Отец, опершись локтями о колени, уронил голову и то ли забылся, то ли заснул. Колька, в очередной раз плюнув на воспитание твердого характера, закурил. Когда ядреный аромат дошел до забитых отцовских ноздрей, он поднял голову и попытался изобразить суровый родительский взор. Сын сначала не понял упрека, потом лишь отмахнулся:
– А! Ты вон пьешь…
Игорь Пантелеевич кивнул, сокрушенно, с истинным раскаянием, и снова уронил голову. Чего тут проповеди читать, кто он такой – не отец, не пример – позор несмываемый. Но ведь так надо было объясниться, оправдаться, снять с себя хотя бы немного этого чугунного стыда.
– …и тут тварь эта, полицай, губехами своими шамкает: «Шта, боевой летчик, обделался по полной, теперь обтекай. Меня народ простил, я не по своей воле, по малодушию под немца пошел, а ты, почитай, все равно что перешел на их сторону, и потому гнать тебя со сторожев надо по причине того, что ты все равно что предатель»…
– Кто это говорит? Этот ваш… прощенный? – Колька даже имени этого произносить не хотел.
При промтоварах работал грузчиком (не сказать – подъедался) тип, который до войны еще уехал на сытые украинские хлеба, «трудился», как было точно установлено, полицаем. Однако какими-то путями – блат не блат, фарт не фарт – умудрился доказать, что, служа врагу, на самом деле поставлял ценные сведения местному партизанскому отряду («а то, что отряд разгромили вскорости, – это, извините, ошибка командования и перегибы»).
Вообще вел он себя тише воды, оно и понятно. Но стоило принять на грудь, и из него перло таким духом, что нормального человека воротило. Квартировал этот свищ у одной известной алкоголицы, сожительница лупила его смертным боем, поэтому он храбрился вне дома.
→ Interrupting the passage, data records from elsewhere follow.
-- ==== Sys2Proof/Tests/Slice0.lean ====
section
/-! SUPPORT. Tests: ill-formed instructions are refused, words of the encoding tables decode, small steps give the results of the
manual, and each obligation's hypotheses are met by a small machine. Expected values are those of the rules named beside them. -/
namespace Sys2Proof.Test
open Sys2Proof Sys2Proof.Machine

set_option Elab.async false
set_option maxRecDepth 20000

/-! ### A small machine -/

/-- Registers that hold one value in lanes 0-3. -/
def regs (vs : List (Nat × Nat)) : SMap Word :=
  vs.flatMap fun v => ((seqFrom 0 4).map fun l => (32 * v.1 + l, BitVec.ofNat 32 v.2)).filter fun e => decide (e.2 ≠ 0)

/-- A handle entry (R138): its space, its limit, its base, and read, write and atomic permission. -/
def handle (space limit base : Nat) (perm : Nat := 7) : BitVec 128 :=
  BitVec.ofNat 128 (2 ^ 127 + space * 2 ^ 125 + perm * 2 ^ 122 + 2 ^ 120 + 2 ^ 116 + limit * 2 ^ 64 + base)

/-- The handles of the small machine: 1 scratchpad, 2 global, 3 host, 4 peer, 5 scratchpad without permission, 6 unusable,
7 global and unmapped. -/
def handles (sup : Bool) : List HandleEnt :=
  [{ sup := sup, ctx := 1, idx := 1, val := handle 1 4096 0 }, { sup := sup, ctx := 1, idx := 2, val := handle 0 65536 0x100000 },
   { sup := sup, ctx := 1, idx := 3, val := handle 3 65536 0 }, { sup := sup, ctx := 1, idx := 4, val := handle 2 4096 0 },
   { sup := sup, ctx := 1, idx := 5, val := handle 1 4096 0 0 }, { sup := sup, ctx := 1, idx := 6, val := 0 },
   { sup := sup, ctx := 1, idx := 7, val := handle 0 65536 0x900000 }]

/-- A group of four lanes with one split. -/
def group (vs : List (Nat × Nat)) : Group :=
  { Group.empty with
    blk := 1, live := true, launched := 0xF, alloc := 64, regs := regs vs, retired := 7, nextId := 5
    splits := [(0, { Split.none with pc := 0x10000, members := 0xF, region := 0xF000 })] }

/-- A leaf of R297: a readable, writable and executable page. -/
def leaf (pa : Nat) : Dword := BitVec.ofNat 64 (2 ^ 63 + 2 ^ 62 + 2 ^ 61 + 2 ^ 60 + 2 ^ 59 + pa)

/-- One group of one block of context 1 on core 0, at time 1000: VA 0x10000 is code at PA 0x30000, VA 0x100000 is data at PA 0x200000. -/
def machine (g : Group) : State :=
  { State.reset with
    cg := 32, now := 1000, groups := [(32, g)]
    blocks := [(1, { Block.empty with lid := 1, ctx := 1, ngroups := 1, scratch := 4096 })]
    launches := [(1, { Launch.empty with ctx := 1, gx := 1, gy := 1, gz := 1, st := .running, next := 1 })]
    contexts := [(1, { Context.empty with live := true, htLen := 16, shtLen := 16, fvec := 0x8000 })]
    cores := [(0, { Core.empty with inService := true, hcache := handles false ++ handles true })]
    clusters := [(0, { Cluster.empty with tlb := [{ ctx := 1, vpn := 1, pages := 1, leaf := leaf 0x30000 },
                                                  { ctx := 1, vpn := 16, pages := 1, leaf := leaf 0x200000 }] })]
    xcount := [(3, 1)], nextBlk := 2, nextLid := 2, fw := true }

/-- The small machine in user mode with these registers. -/
def user (vs : List (Nat × Nat)) : State := machine (group vs)

/-- The same in its fault handler (R270). -/
def handler (vs : List (Nat × Nat)) : State :=
  machine { group vs with
    frame := some { pc := 0x10010, kix := 3, cnt := [(1, 2)], since := 900 }
    splits := [(0, { Split.none with pc := 0x8000, members := 0xF, region := 0x10000, sup := true })] }

/-- The request for a line that has been sent beyond its core (R144). -/
def far (line time : Nat) : LineReq := { line := line, far := true, time := time }

/-- The same in ordered mode (R172). -/
def ordered (s : State) : State := { s with launches := s.launches.map fun (e : Nat × Launch) => (e.1, { e.2 with q := 100 }) }

/-- The state after an instruction; a state that no test can take for one where it stops. -/
def after (i : Instr) (s : State) : State :=
  match exec i s with
  | .next t => t
  | _ => { State.reset with now := 987654321 }

/-! ### Well-formedness and decoding -/

/-- Ill-formed lane instructions: a reserved m, bits that the card leaves unread, an operand of a form that reads none, or a span that
leaves its range (R46 reasons 5 to 7, R38). -/
def illLane : List Instr :=
  [.add 1 2 3 3, .sub 1 2 3 3, .mul 1 2 3 3, .mad 1 2 3 3, .min 1 2 3 2, .max 1 2 3 2, .shr 1 2 3 2, .rot 1 2 3 2, .bfe 1 2 3 2, .bitc 1 2 4,
   .cmp 1 2 3 6, .lid 1 3, .laneIf 1 4, .brk 1 0x200, .cont 1 0x300, .lexit 1 3, .lexit 1 0, .fadd 1 2 3 5, .fsub 1 2 3 5, .fmul 1 2 3 5,
   .ffma 1 2 3 5, .frcp 1 2 5, .fsqrt 1 2 5, .fsgn 1 2 3 4, .fsgn 1 2 3 1, .fsgn 1 2 3 2, .frnd 1 2 5, .i2f 1 2 0 5, .i2f 1 2 4 0,
   .f2i 1 2 0 5, .f2i 1 2 8 0, .pkh 1 2 3 5, .pkb 1 2 3 5, .pk8 1 2 3 4, .pk8 1 2 3 5, .unpk 1 2 32, .unpk 1 2 16, .hfma2 1 2 3 6,
   .hadd2 1 2 3 6, .hmul2 1 2 3 6, .rnd 1 2, .shfl 1 2 3 4, .shfl 1 2 3 7, .vote 1 2 7, .scan 1 2 0 2, .scan 1 2 8 0, .red 1 2 8,
   .topk 1 2 3 3, .topk 1 2 0 7, .topk 1 2 3 4, .sort 1 2 0 4, .sort 1 2 3 0, .matchLanes 1 2 6, .ldB64 95 0 2 0, .ldB128 93 0 2 0,
   .ldsB64 127 0 2 0, .stB64 95 0 2 0, .stB128 125 0 2 0, .stsB64 95 0 2 0, .acas 95 0 2 0, .aadd64 127 0 2 0]

/-- The same of group instructions. -/
def illGroup : List Instr :=
  [.gadd 1 2 3 3, .gsub 1 2 3 3, .gmul 1 2 3 3, .gshr 1 2 3 2, .gmin 1 2 3 2, .gmax 1 2 3 2, .gcmp 1 2 3 6, .gseth 1 0x8000, .grdc 1 7,
   .grdc 95 0x20, .gwrc 1 0x21, .gwrc 95 0x20, .glea 1 2 3 5, .glea 1 95 3 0, .gclock 1 2, .gbitc 1 2 3, .gid 1 5, .gbfe 1 2 3 2,
   .gbc 1 0 4, .gbc 1 7 4, .gbc 1 5 4, .gbrd 1 0 4, .gbrd 1 5 4, .gjoin 2, .gresume 3, .gpark 95 2 4 0, .gpark 1 95 4 0, .gpark 1 2 127 0,
   .gmap 1 2 3 3, .gsplinter 1 2 2, .gfence 5, .gbar 16, .gpbar 4, .garrive 1 95 3, .gwaitu 95 2 4 0, .gwaitu 1 95 4 0, .gwaitu 1 2 95 0,
   .gwaitc 0x10000, .gcopy 1 2 4 4, .gcopy 1 95 0 0, .gcopy 1 2 4 0, .gcopy 1 2 95 1, .gcopy 1 2 0 2, .ggather 1 2 4 4, .gscadd 1 2 4 0,
   .groute 1 2 0 2, .grsel 1 2 4 4, .grretry 1 2 4 4, .gpref 1 2 2, .gpref 95 2 0, .gbdecl 1 95 2, .gbquery 1 2 6, .gbquery 1 2 0,
   .gtile 16 2 0, .gtileg 1 16 0, .mma 16 1 2 0, .mma 0 16 2 0, .mma 0 1 16 0, .mma 0 1 2 4, .mchain 16 0, .mchain 0 4, .mend 1 16 0,
   .mend 1 2 2, .msacc 16 1 2 0, .msacc 0 16 2 0, .msacc 0 1 16 0, .msacc 0 1 2 2, .tcvt 16 1 0, .tcvt 0 16 0, .tfill 16 1 0, .tfill 0 1 2,
   .glaunch 1 95, .galloc 1 2 3, .gqcfg 1 2 3 3]

theorem test_wf_refuses_lane : illLane.all (fun i => !i.wf) = true := by decide +kernel
theorem test_wf_refuses_group : illGroup.all (fun i => !i.wf) = true := by decide +kernel

/-- Each word decodes to the instruction beside it. -/
def decodes (l : List (Word × Instr)) : Bool := l.all fun e => decide ((decode e.1).toOption = some e.2)

/-- A marker, an opcode without a row, a bit set in a field that the card keeps 0, a reserved m: R46. -/
theorem test_decode_refuses :
    (([0x00000000, 0x7A000000, 0xFF000000, 0x22000001, 0xA8000001, 0x1B000400, 0x01040803, 0xE0200000, 0xA2040000, 0xB6000001, 0xB0000005] :
      List Word).all fun w => (decode w).toOption.isNone) = true := by decide +kernel

theorem test_decode_lane_integer : decodes [
    (0x01145961, .add 10 22 44 1), (0x02145961, .sub 10 22 44 1), (0x03145961, .mul 10 22 44 1), (0x04145961, .mad 10 22 44 1),
    (0x05145961, .min 10 22 44 1), (0x06145961, .max 10 22 44 1), (0x07145960, .and 10 22 44), (0x08145960, .or 10 22 44),
    (0x09145960, .xor 10 22 44), (0x0A145960, .andn 10 22 44), (0x0B145960, .shl 10 22 44), (0x0C145961, .shr 10 22 44 1),
    (0x0D145961, .rot 10 22 44 1), (0x0E145961, .bfe 10 22 44 1), (0x0F145960, .bfi 10 22 44), (0x10145801, .bitc 10 22 1),
    (0x11145960, .sel 10 22 44), (0x12145965, .cmp 10 22 44 5), (0x13145955, .addi 10 22 341), (0x14145955, .andi 10 22 341),
    (0x15145955, .ori 10 22 341), (0x16145955, .xori 10 22 341), (0x17145955, .shli 10 22 341), (0x18145955, .shri 10 22 341),
    (0x19145955, .cmpi 10 22 341), (0x1A140155, .movi 10 341), (0x1B140001, .lid 10 1), (0x1E145800, .mov 10 22),
    (0x1F1532C9, .lea 10 19 22 9), (0x20005801, .laneIf 22 1), (0x21005955, .laneIfi 22 341), (0x22000000, .laneElse),
    (0x23000000, .endif), (0x24000000, .lbeg), (0x25005955, .brk 22 341), (0x26005955, .cont 22 341), (0x27000000, .lnext),
    (0x28000000, .lend), (0x29005801, .lexit 22 1)] = true := by decide +kernel

theorem test_decode_lane_float : decodes [
    (0x30145961, .fadd 10 22 44 1), (0x31145961, .fsub 10 22 44 1), (0x32145961, .fmul 10 22 44 1), (0x33145961, .ffma 10 22 44 1),
    (0x34145960, .fmin 10 22 44), (0x35145960, .fmax 10 22 44), (0x36145967, .fcmp 10 22 44 7), (0x37145801, .frcp 10 22 1),
    (0x38145800, .frsq 10 22), (0x39145801, .fsqrt 10 22 1), (0x3A145800, .fexp2 10 22), (0x3B145800, .flog2 10 22),
    (0x3C145800, .fsinpi 10 22), (0x3D145963, .fsgn 10 22 44 3), (0x3E145800, .fclass 10 22), (0x3F145801, .frnd 10 22 1)] = true := by decide +kernel

theorem test_decode_lane_conversion : decodes [
    (0x40145819, .i2f 10 22 3 1), (0x41145829, .f2i 10 22 5 1), (0x42145961, .pkh 10 22 44 1), (0x43145961, .pkb 10 22 44 1),
    (0x44145967, .pk8 10 22 44 7), (0x45145898, .unpk 10 22 19), (0x46145965, .hfma2 10 22 44 5), (0x47145961, .hadd2 10 22 44 1),
    (0x48145961, .hmul2 10 22 44 1), (0x49140001, .rnd 10 1), (0x4A145966, .hcmp2 10 22 44 6)] = true := by decide +kernel

theorem test_decode_cross_lane : decodes [
    (0x50145961, .shfl 10 22 44 1), (0x51145955, .shfli 10 22 341), (0x52145806, .vote 10 22 6), (0x53145829, .scan 10 22 5 1),
    (0x54145830, .red 10 22 6), (0x55145961, .topk 10 22 44 1), (0x56145811, .sort 10 22 2 1), (0x57145805, .matchLanes 10 22 5)] = true := by decide +kernel

theorem test_decode_lane_memory : decodes [
    (0x601532C9, .ldN8 10 19 22 9), (0x611532C9, .ldI8 10 19 22 9), (0x621532C9, .ldN16 10 19 22 9), (0x631532C9, .ldI16 10 19 22 9),
    (0x641532C9, .ldB32 10 19 22 9), (0x651532C9, .ldB64 10 19 22 9), (0x661532C9, .ldB128 10 19 22 9), (0x671532C9, .ldsB32 10 19 22 9),
    (0x681532C9, .ldsB64 10 19 22 9), (0x691532C9, .stB8 10 19 22 9), (0x6A1532C9, .stB16 10 19 22 9), (0x6B1532C9, .stB32 10 19 22 9),
    (0x6C1532C9, .stB64 10 19 22 9), (0x6D1532C9, .stB128 10 19 22 9), (0x6E1532C9, .stsB32 10 19 22 9), (0x6F1532C9, .stsB64 10 19 22 9),
    (0x701532C9, .aadd 10 19 22 9), (0x711532C9, .afadd 10 19 22 9), (0x721532C9, .amin 10 19 22 9), (0x731532C9, .amax 10 19 22 9),
    (0x741532C9, .aand 10 19 22 9), (0x751532C9, .aor 10 19 22 9), (0x761532C9, .axor 10 19 22 9), (0x771532C9, .axch 10 19 22 9),
    (0x781532C9, .acas 10 19 22 9), (0x791532C9, .aadd64 10 19 22 9)] = true := by decide +kernel

theorem test_decode_group_alu : decodes [
    (0x80000000, .gnop), (0x97140001, .gclock 10 1), (0x99140004, .gid 10 4), (0x81145961, .gadd 10 22 44 1),
    (0x82145961, .gsub 10 22 44 1), (0x83145961, .gmul 10 22 44 1), (0x84145960, .gand 10 22 44), (0x85145960, .gor 10 22 44),
    (0x86145960, .gxor 10 22 44), (0x87145960, .gshl 10 22 44), (0x88145961, .gshr 10 22 44 1), (0x89145961, .gmin 10 22 44 1),
    (0x8A145961, .gmax 10 22 44 1), (0x8B145964, .gcmp 10 22 44 4), (0x8C145960, .gsel 10 22 44), (0x93145800, .gmov 10 22),
    (0x98145801, .gbitc 10 22 1), (0x9A145961, .gbfe 10 22 44 1), (0x9B145960, .gmad 10 22 44), (0x8D145955, .gaddi 10 22 341),
    (0x8E145955, .gandi 10 22 341), (0x8F145955, .gori 10 22 341), (0x90145955, .gcmpi 10 22 341), (0x9114A5A5, .gset 10 42405),
    (0x921425A5, .gseth 10 9637), (0x94140024, .grdc 10 36), (0x95005820, .gwrc 22 32), (0x96145963, .glea 10 22 44 3)] = true := by decide +kernel

theorem test_decode_control_flow : decodes [
    (0xA0001234, .gbr 4660), (0xA12D1234, .gbc 22 4 4660), (0xA42C1234, .gcall 22 4660), (0xA22C9234, .gbrd 22 2 4660),
    (0xA3000001, .gjoin 1), (0xA5005800, .gret 22), (0xA6005800, .gjr 22), (0xA7000000, .gregion), (0xA8000000, .gexit)] = true := by decide +kernel

theorem test_decode_system : decodes [
    (0xA900A5A5, .gtrap 42405), (0xAA000001, .gresume 1), (0xAB145961, .gpark 10 22 44 1), (0xAC145961, .gmap 10 22 44 1),
    (0xAD145801, .gsplinter 10 22 1), (0xAE145960, .ginvalPg 10 22 44), (0xAE145961, .ginvalHnd 10 22 44),
    (0xAE145962, .ginvalXon 10 22 44), (0xAE145963, .ginvalXoff 10 22 44), (0xAE145964, .ginvalRvk 10 22 44), (0xF400A5A5, .gsvc 42405),
    (0xF0145800, .glaunch 10 22), (0xF1145800, .gqend 10 22), (0xF3145800, .gdrainWait 10 22), (0xF3145801, .gdrainStop 10 22),
    (0xF3145802, .gdrainRun 10 22), (0xF2145800, .galloc 10 22 0), (0xF5145961, .gqcfg 10 22 44 1)] = true := by decide +kernel

theorem test_decode_waiting : decodes [
    (0xB0000004, .gfence 4), (0xB1000005, .gbar 5), (0xB2000001, .gpbar 1), (0xB3145960, .garrive 10 22 44),
    (0xB4145961, .gwaitu 10 22 44 1), (0xB500A5A5, .gwaitc 42405), (0xB6000000, .gyield)] = true := by decide +kernel

theorem test_decode_engines : decodes [
    (0xC0005963, .gcopy 0 22 44 3), (0xC1145961, .ggather 10 22 44 1), (0xC2145961, .gscadd 10 22 44 1), (0xC3005802, .groute 0 22 0 2),
    (0xC4145961, .grsel 10 22 44 1), (0xC5145961, .grretry 10 22 44 1), (0xC6005961, .gpref 22 44 1)] = true := by decide +kernel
Теперь вот решил докопаться до Пантелеича, который пусть и из образованных, а вот, получается, куда хуже его, прощенного народом полицая, который и в плену «ну, фактически» сумел соблюсти непорочный облик…
Колька, выслушав сбивчивую исповедь отца, скрипнул зубами:
– Где этот баран непорочный? Сейчас он у меня того… соблюдет по сусалам.
Но отец, уже подрастерявший хмель, замахал руками:
– Сынок, что ты, что ты! Сиди тише воды ниже травы. Пусть его… сам сдохнет. Нельзя.
…Вот так вот все и было. Отец с утра остался отсыпаться до следующей смены, а Колька, пиная сплющенную консервную банку, пошел отмечаться.
«Нельзя. Нельзя. Нельзя ничего исправить. Как бы ты ни старался, единожды оступившись, все равно по жизни виноват. Точь-в-точь как вот эта банка – она и на посуду-то не похожа, сплющенная, изуродованная, и ничего-то нового в нее не нальешь, и вряд ли она когда снова станет банкой».
– Что это ты, тезка, больно суровый, – отметил Сорокин, который сегодня нес службу единолично, расшугав подчиненных по заданиям, – не выспался?
– Нормально все, – отрезал Колька.
Однако от Сорокина, если уж он что заприметил, отвязаться было трудно. Вечно этому одноглазому больше всех надо.
– Товарищ поднадзорный, мне нужно промеж тебя вести воспитательно-просветительную, а заодно и профилактическую работу. Что стряслось, Коля, выкладывай. На учебе что? Мастер тебя хвалит, по месту прописки характеризуешься положительно. Таким макаром скоро можно будет подавать на условно-досрочное, а там и на снятие.
– Все нормально, говорю, – упрямился парень, но в разобиженную голову вдруг проникла светлая мыслишка: «Не чужой ведь человек, не паскудник какой, чего бояться?»
И он решился:
– Николай Николаич, а что мне это условно-досрочное, снятие? Все равно уж. Так и так получается – пятно на мне на всю жизнь.
Сорокин удивился:
– Это что за разговоры такие? У тебя что, свой собственный закон уголовный или ты в какой иной стране живешь, не в советской? Сказано…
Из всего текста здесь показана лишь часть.